BYD negotiates for empty European car plants to boost local production
The era of shipping electric cars across the ocean from China to Europe is hitting a wall of high taxes and political tension. To solve this, BYD, the world's largest producer of EVs, is looking for a shortcut. Instead of building new factories from the ground up, the company wants to move into the buildings its competitors are leaving behind. BYD is already in talks with several European automakers, including Stellantis, to take over factories that are currently sitting idle.
Stella Li, the Executive Vice President of BYD, confirmed on May 13 that the company is actively hunting for space. The goal is simple: find existing factories that are not being used and turn them into BYD production hubs. Italy is at the top of their list for evaluation. BYD wants to use local capacity that is already there - a much faster way to start building cars than starting with a flat piece of dirt in a new country.
Stellantis is a natural partner for these talks because the giant automotive group has a lot of extra space. At the moment, Stellantis operates around 20 vehicle assembly plants across Europe, but they are under a lot of pressure to cut costs. The company has already said it is open to selling or sharing some of its production lines to reduce the financial weight of keeping so many buildings open. For BYD, a "used" factory is a bargain; for Stellantis, it is one less bill to pay.
There is a catch to how BYD wants to work, though. Many companies like to form partnerships, but BYD prefers to keep things simple. Stella Li noted that the company wants to run these facilities independently.
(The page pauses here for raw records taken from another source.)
/-- Payload bytes, a multiple of 4 (Table 13.1): the descriptor and its parameter block; page, line and extent data; the
header, residual stream and records of an activation frame (R176). Where the spec gives a payload no layout its length
is free (notes/assumptions/21.md, 132.md). -/
def payloadBytes (s : State) : Payload → Nat
  | .none => 0
  | .request (.descriptor _ p _) => 64 + ceilDiv p.length 4 * 4
  | .request (.extentWrite _ _ d) => ceilDiv d.length 4 * 4
  | .request (.lineWrite _ _ _ d) => ceilDiv d.length 4 * 4
  | .request (.variant _ _ _ d) => ceilDiv d.length 4 * 4
  | .response (.flue _) => 64
  | .response (.flight _ _) => 64
  | .response (.data d _) => ceilDiv d.length 4 * 4
  | .response (.toHost _ d) => ceilDiv d.length 4 * 4
  | .page _ _ d => ceilDiv d.length 4 * 4
  | .activation f =>
    64 + ceilDiv (2 * (f.residual.map (·.length)).sum) 4 * 4 + 16 * f.records.length
  | _ => Config.payloadLength s.freeCount % 4076 * 4

/-- The frames of a payload: their places and lengths, up to 16,300 bytes each (R176, Table 13.1). -/
def payloadPieces (n : Nat) : List (Nat × Nat) :=
  if n ≤ 16300 then [(0, n)]
  else (List.range (ceilDiv n 16300)).map fun k => (k, min 16300 (n - 16300 * k))

/-- The address of a part: the map's, or, for a part that the map does not list yet, that of the peer which gave
its number at the key exchange (R289, R335). -/
def State.addressOf (s : State) (part : Nat) : Option Nat :=
  match s.mapPart part with
  | some p => some p.address
  | none => (s.rdg.peers.find? fun p => p.part == some part).map (·.address)

/-- Send a payload to a part under a type and class (R285, R294): routed under the present epoch, by the destination's
port, to the address the map gives, in as many frames as it takes (notes/assumptions/21.md). -/
def sendFrame (s : State) (part type cls : Nat) (payload : Payload) (tenant reqId : Nat := 0)
    (object : Word := 0) (deadlineUs : Nat := 0) (status : Status := .ok) (twinTraffic : Bool := false) :
    State :=
  match s.addressOf part with
  | none => s
  | some a =>
    let f : OutFrame :=
      { hdr := { blankHeader with
          type := type, cls := cls, srcPart := s.rdg.part, dstPart := part, dstAddr := a,
          srcAddr := s.rdg.address, epoch := s.rdg.map.epoch, tenant := tenant, reqId := reqId,
          object := object, deadlineUs := deadlineUs, status := BitVec.ofNat 16 status.code },
        payload := payload, sentAt := s.localNs }
    (payloadPieces (payloadBytes s payload)).foldl (fun s (k, n) =>
      enqueueFrame s (framePort s part twinTraffic) { f with hdr := { f.hdr with length := n }, piece := k }) s.bumpFree

/-- A keeper other than this part, the leader first. -/
def someKeeper (s : State) : Option Nat :=
  (s.rdg.map.leader :: s.rdg.map.keepers).find? fun k => k != s.rdg.part && s.rdg.map.keepers.contains k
They do not want the traditional joint-venture structure where two companies share the steering wheel. BYD wants to own the process from start to finish, ensuring their specific way of building electric cars remains unchanged by local corporate traditions.
This is a huge shift in how Chinese brands approach the European market. In the past, the strategy was to build the cars in China and export them. Now, that plan is too expensive. The European Union is raising trade barriers and tariffs on imported EVs. By building the cars inside Europe, BYD can bypass these taxes entirely. It also makes the brand look more like a local player and less like an outsider, which helps with public perception.
BYD is not waiting for Stellantis to make a deal, either. They are already busy elsewhere. Construction is underway for a BYD factory in Hungary, and the company has firm plans to set up a second European plant in Türkiye. They are also watching their competitors. Earlier this month, Stellantis signed a deal with Leapmotor to produce EVs at Fiat and Peugeot plants in Spain. BYD does not want to fall behind in this race for European soil.
The demand for electric vehicles justifies the rush. The latest market data shows that European registrations for EVs jumped by 27% in April compared to the same time last year. This means around 400,000 units were registered in just one month. Drivers are moving away from gasoline as oil prices stay high and governments offer more support for clean energy. Chinese brands are the ones catching this wave, now making up 22% of the European market.
The scale of BYD is hard to ignore. In the first four months of this year, the BYD Group sold 1,021,600 vehicles. Out of that massive number, 454,300 were sold outside of China. April was a strong month, with overseas sales reaching a record 134,500 units. With numbers like these, BYD is a dominant force that needs more room to grow. Taking over old factories in Italy or elsewhere is just the logical next step in the plan to become a household name in Europe.